На сей раз я снова надеялась счастливо отделаться. Мне было очень плохо, но «круглые и овальные частицы» перестали кружиться у меня в голове и распевали «ом-ом-ом» уже много тише. Я принимала пирамидон и аспирин, обуздывавшие этот вихревой поток.
И все же, хотя я и пыталась держаться стойко, повторяя: «Боль, ты — лишь пустой звук», дабы не ударить в грязь лицом перед властителями своих юношеских дум — Эпиктетом{95} и Марком Аврелием{96}, — сила моего духа была вовсе не велика.
Я быстро привела себя в порядок, стоя в основном на одной ноге из-за раненого колена, а затем снова легла, съела немного риса и проспала до полудня.
Я проснулась в горячке, с очень тяжелой головой; колено еще больше распухло, и я уже не могла встать на ногу; стоило мне пошевелиться, и я чувствовала резкую боль в боку. При этом мое сознание снова стало очень ясным, но обострение и без того тяжелого состояния внушало мне сильное беспокойство.
— Придется найти носилки, чтобы доставить меня в Тайюань, — сказала я Ионгдену, — было бы слишком трудно выдержать тряску в повозке.
— Я уже наводил справки по этому поводу, — отвечал мой сын. — Здесь нет ни носилок, ни повозок, ни других средств передвижения, даже ослов, чтобы перевезти вещи. С фронта приходят скверные новости. Говорят, китайцы не в силах сдержать наступление у Великой стены, и японцы скоро подойдут к Тайюаню.
Приближение японцев означало, что путь в Таюйань мог оказаться закрытым, как и дорога в Пекин, когда я находилась в Пусатине. Страшно было подумать, что меня ожидает, если мне не удастся добраться до Тайюаня и получить там деньги.
Ионгден покачал головой и ушел. Вечером он подтвердил, что раздобыть какое-либо транспортное средство невозможно.
На следующее утро хозяин гостиницы предоставил мне старую, дышавшую на ладан коляску рикши, и я попросила отвезти меня в протестантскую миссию. Я застала там лишь привратника-туземца, тупого до невозможности. Мне ничего не удалось вытянуть из него, за исключением того, что хозяева уехали из города. Между тем владелец гостиницы от моего имени отправился в католическую миссию. Вернувшись, он сообщил, что там остались одни китайцы. У них не было ни повозок, ни животных, которых они могли бы мне одолжить, и они не знали никого, кто мог бы нам помочь.

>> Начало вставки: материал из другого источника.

-- ==== Sys2Proof/Machine/Tile.lean ====
section
/-!
DEFINITION. What the Carter's commands move (R225, R226, R228, R230-R234): tensor descriptors and the layout unit (R31-R34), the
records of TCOPY2D, CLIST and TROPE, each command's moves one by one, and how a move is made.
-/
namespace Sys2Proof.Machine
open Sys2Proof.Config

/-! ### Tensor descriptors (Table 01.5) -/

/-- A tensor descriptor. -/
structure Descriptor where
  base : Nat
  ext : List Nat
  sd : List Nat
  pcbase : Nat
  layout : Nat
  rank : Nat
  etype : Nat
  tile0 : Nat
  tile1 : Nat
  pccnt : Nat
  /-- A reserved field is not zero. -/
  reserved : Bool
deriving DecidableEq, Repr

/-- Half i of a list of doublewords. -/
def half (w : List Word) (i : Nat) : Nat := bits (w.getD (i / 2) 0) (32 * (i % 2) + 31) (32 * (i % 2))

/-- The descriptor of its eight doublewords. -/
def descriptorOf (w : List Word) : Descriptor :=
  let d := BitVec.ofNat 64 (half w 13)
  let rank := bits d 6 4
  let ext := (List.range 6).map fun i => half w (2 + i)
  let sd := (List.range 5).map fun i => half w (8 + i)
  { base := bits (w.getD 0 0) 47 0, ext := ext, sd := sd, pcbase := bits d 19 11, layout := bits d 10 8, rank := rank,
    etype := bits d 3 0, tile0 := half w 14 % 65536, tile1 := half w 14 / 65536, pccnt := half w 15 % 512,
    reserved := bits (w.getD 0 0) 63 48 != 0 || bits d 31 20 != 0 || d.getLsbD 7 || half w 15 / 512 != 0 ||
      (ext.drop rank).any (· != 0) || (sd.drop (rank - 1)).any (· != 0) }

/-- The element width of a descriptor. -/
def Descriptor.width (d : Descriptor) : Nat := typeWidth d.etype

/-- The extent of a dimension; 1 at or beyond RANK (R230). -/
def Descriptor.extent (d : Descriptor) (i : Nat) : Nat := if i < d.rank then d.ext.getD i 0 else 1

/-- Whether a descriptor passes R33 and R34. -/
def Descriptor.valid (d : Descriptor) : Bool :=
  decide (d.layout < 4) && decide (1 ≤ d.rank ∧ d.rank ≤ 6) && decide (d.tile0 ≠ 0 ∧ d.tile1 ≠ 0) &&
  decide (d.tile0 * d.tile1 * d.width ≤ 0x8000 * 8) && (d.layout != 1 || d.tile0 * d.width % 128 == 0) && !d.reserved &&
  (decide (d.layout < 2) ||
    (d.rank == 2 && d.extent 1 % 32 == 0 && decide (d.pcbase + d.pccnt ≤ 511) &&
      (if d.layout = 2 then (d.etype == 1 || d.etype == 5) && d.extent 0 % 128 == 0 else d.etype == 0xB)))

/-- The virtual address of the byte that holds an element (R32, R33, Table 01.6). -/
def Descriptor.address (d : Descriptor) (c0 c1 c2 : Nat) : Nat :=
  let w := d.width
  let outer := c2 * d.sd.getD 1 0 * 16
  let i := c1 / 32 % (d.pccnt + 1)
  let q := c1 / 32 / (d.pccnt + 1)
  d.base + match d.layout with
    | 0 => c0 * w / 8 + c1 * d.sd.getD 0 0 * 16 + outer
    | 1 =>
      (c1 / d.tile1 * ((d.extent 0 + d.tile0 - 1) / d.tile0) + c0 / d.tile0) * (d.tile0 * d.tile1 * w / 8) +
        c1 % d.tile1 * (d.tile0 * w / 8) + c0 % d.tile0 * w / 8 + outer
    | 2 => i * 0x30000000 + (q * (d.extent 0 / 8) + c0 / 8) * 128 + c1 % 32 * 4 + c0 % 8 / 2
    | _ => i * 0x30000000 + (q * d.extent 0 + c0) * 64 + c1 % 32 * 2

/-! ### Moves -/

/-- One access of a command. -/
inductive Move where
  /-- Memory bytes to a position of the region, where it lies in the region. -/
  | load (va : Int) (n : Nat) (pos : Option Nat)
  /-- The low nibble of a memory byte to a region byte whose high nibble becomes zero. -/
  | loadNibble (va : Int) (pos : Nat)
  /-- Zeros to the region. -/
  | clear (n pos : Nat)
  /-- Region bytes to memory, zeros where they lie outside the region. -/
  | store (va : Int) (n : Nat) (pos : Option Nat)
  /-- The low nibble of a region byte to that of a memory byte. -/
  | storeNibble (va : Int) (pos : Nat)
  /-- Nothing. -/
  | skip
deriving DecidableEq, Repr

/-- The memory bytes that a move touches: address, length, and whether it writes them. -/
def Move.touches : Move → Option (Int × Nat × Bool)
  | .load a n _ => some (a, n, false)
  | .loadNibble a _ => some (a, 1, false)
  | .store a n _ => some (a, n, true)
  | .storeNibble a _ => some (a, 1, true)
  | _ => none

/-- Move p of a TLD or TST (R230): an element, or for 4-bit types a pair; none past the last. -/
def tileMove (d : Descriptor) (r : Region) (toMemory : Bool) (xa xb : Word) (p : Nat) : Option Move :=
  let w := d.width
  let perRow := if w = 4 then d.tile0 / 2 else d.tile0
  let j := p / perRow
  if perRow = 0 ∨ d.tile1 ≤ j then none
  else
    let e := if w = 4 then 2 * (p % perRow) else p % perRow
    let c0 := bits xb 31 0 + e
    let c1 := bits xb 63 32 + j
    let c2 := bits xa 63 48
    let pos := j * r.rowBytes + e * w / 8
    let n := if w = 4 then 1 else w / 8
    -- The coordinates of dimensions 3 to 5 are 0 (R230), which an extent of 0 does not hold (R34).
    let outer := decide (c1 < d.extent 1) && decide (c2 < d.extent 2) && ([3, 4, 5].all fun i => decide (0 < d.extent i))
    let va : Int := d.address c0 c1 c2
    let whole := outer && decide (c0 + (if w = 4 then 1 else 0) < d.extent 0)
    let low := outer && decide (c0 < d.extent 0)
    if whole then some (if toMemory then .store va n (some pos) else .load va n (some pos))
    else if low then some (if toMemory then .storeNibble va pos else .loadNibble va pos)
    else some (if toMemory then .skip else .clear n pos)

/-- Whether a descriptor serves a TLD or TST of a region (R230, R34). -/
def tileFits (d : Descriptor) (r : Region) (xb : Word) : Bool :=
  d.valid && decide (d.tile0 * d.width / 8 ≤ r.rowBytes) && decide (d.tile1 ≤ r.rows) &&
    (d.width != 4 || (d.tile0 % 2 == 0 && bits xb 0 0 == 0))

/-- A signed 32-bit field of a record. -/
def signed32 (v : Nat) : Int := (BitVec.ofNat 32 v).toInt

/-- Whether a TCOPY2D record is well formed, its MADDR apart (R228, R232, Table 08.6). -/
def copyRecordOk (w : List Word) : Bool :=
  let d2 := w.getD 2 0
  let s := 2 ^ bits d2 33 32
  bits (w.getD 0 0) 63 48 == 0 && bits d2 63 35 == 0 && bits (w.getD 3 0) 63 32 == 0 && bits d2 31 16 != 0 &&
    bits d2 15 0 != 0 && half w 3 % s == 0 && half w 2 % s == 0

/-- Move p of a TCOPY2D record (R232). -/
def copyMove (w : List Word) (r : Region) (p : Nat) : Option Move :=
  let d2 := w.getD 2 0
  let s := 2 ^ bits d2 33 32
  let j := p / bits d2 15 0
  let e := p % bits d2 15 0
  if bits d2 31 16 ≤ j then none
  else
    let m : Int := (bits (w.getD 0 0) 47 0 : Nat) + (j : Nat) * signed32 (half w 2) + (e : Nat) * signed32 (half w 3)
    let row := bits (w.getD 3 0) 15 0 + j
    let col := bits (w.getD 3 0) 31 16 + e * s
    let pos := if row < r.rows ∧ col + s ≤ r.rowBytes then some (row * r.rowBytes + col) else none
    if d2.getLsbD 34 then some (.store m s pos)
    else match pos with
      | some q => some (.load m s (some q))
      | none => some .skip

/-- The number of a TCOPY2D record's moves. -/
def copyMoves (w : List Word) : Nat := bits (w.getD 2 0) 15 0 * bits (w.getD 2 0) 31 16

/-- Whether a CLIST entry is well formed, its MADDR apart (R233). -/
def listEntryOk (w : List Word) : Bool := bits (w.getD 1 0) 63 33 == 0 && bits (w.getD 1 0) 3 0 == 0

/-- Move p of a CLIST entry: sixteen bytes. -/
def listMove (w : List Word) (r : Region) (p : Nat) : Option Move :=
  if bits (w.getD 0 0) 63 48 ≤ p then none
  else
    let va : Int := (bits (w.getD 0 0) 47 0 + 16 * p : Nat)
    let f := bits (w.getD 1 0) 31 0 + 16 * p
    let pos := if f + 16 ≤ r.size then some f else none
    some (if (w.getD 1 0).getLsbD 32 then .store va 16 pos else .load va 16 pos)

/-- The number of a CLIST entry's moves. -/
def listMoves (w : List Word) : Nat := bits (w.getD 0 0) 63 48

/-- The fields of a TROPE record (Table 08.8). -/
structure RopeRecord where
  kaddr : Nat
  taddr : Nat
  dim : Nat
  ntok : Nat
  kstr : Int
  halves : Bool
  outBf16 : Bool
  inFp32 : Bool
  reserved : Bool
deriving DecidableEq, Repr

/-- The record of its four doublewords. -/
def ropeRecordOf (w : List Word) : RopeRecord :=
  let d2 := w.getD 2 0
  let d3 := w.getD 3 0
  { kaddr := bits (w.getD 0 0) 47 0, taddr := bits (w.getD 1 0) 47 0, dim := bits d2 57 48, ntok := bits d2 47 32,
    kstr := signed32 (bits d2 31 0), halves := d3.getLsbD 2, outBf16 := d3.getLsbD 1, inFp32 := d3.getLsbD 0,
    reserved := bits (w.getD 0 0) 63 48 != 0 || bits (w.getD 1 0) 63 48 != 0 || bits d2 63 58 != 0 || bits d3 63 3 != 0 }

/-- Bytes of a TROPE's input element. -/
def RopeRecord.inBytes (r : RopeRecord) : Nat := if r.inFp32 then 4 else 2
/-- Bytes of a TROPE's output element. -/
def RopeRecord.outBytes (r : RopeRecord) : Nat := if r.outBf16 then 2 else 4

/-- Whether a TROPE record is well formed, its addresses apart (R234). -/
def RopeRecord.ok (r : RopeRecord) : Bool :=
  !r.reserved && r.dim % 2 == 0 && decide (2 ≤ r.dim) && decide (1 ≤ r.ntok) && r.kstr % (r.inBytes : Nat) == 0

/-- Token and elements of step p of a TROPE: one step for each pair. -/
def RopeRecord.pair (r : RopeRecord) (p : Nat) : Nat × Nat × Nat × Nat :=
  let h := r.dim / 2
  let i := p % h
  (p / h, i, if r.halves then i else 2 * i, if r.halves then i + h else 2 * i + 1)

/-- The address of a key element. -/
def RopeRecord.keyAddress (r : RopeRecord) (t j : Nat) : Int :=
  (r.kaddr : Nat) + (t : Nat) * r.kstr + (j * r.inBytes : Nat)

День прошел, ничем нас не обнадежив. Вечером полицейские пришли проверять паспорта. Они сделали это быстро, не ломая дурацкой комедии, и я рассказала им о своих затруднениях. Стражи порядка подтвердили, что действительно транспортные средства были реквизированы, но заверили, что они этим займутся и приложат все силы, чтобы я смогла уехать.
Наутро снова зарядил проливной дождь, шедший без перерыва. Во второй половине дня к нам явился запыхавшийся китаец в форме. Его прислал начальник. «Быстро, быстро, — сказал он, — поезжайте на вокзал. Сегодня вечером отправится поезд, который заберет в Тайюань гражданских пассажиров».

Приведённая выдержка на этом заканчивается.